_Data block_
-*-*-

-- ==== Sys2Proof/Machine/Dispatch.lean ====
section
/-! DEFINITION. The meaning of each step of the opcode table: one arm per constructor of Instr. -/

namespace Sys2Proof.Machine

-*-*-

_Exercise directions_
For this exercise, copy all of the material exactly as it stands.

_Output_
-- ==== Sys2Proof/Machine/Dispatch.lean ====
section
/-! DEFINITION. The meaning of each step of the opcode table: one arm per constructor of Instr. -/

namespace Sys2Proof.Machine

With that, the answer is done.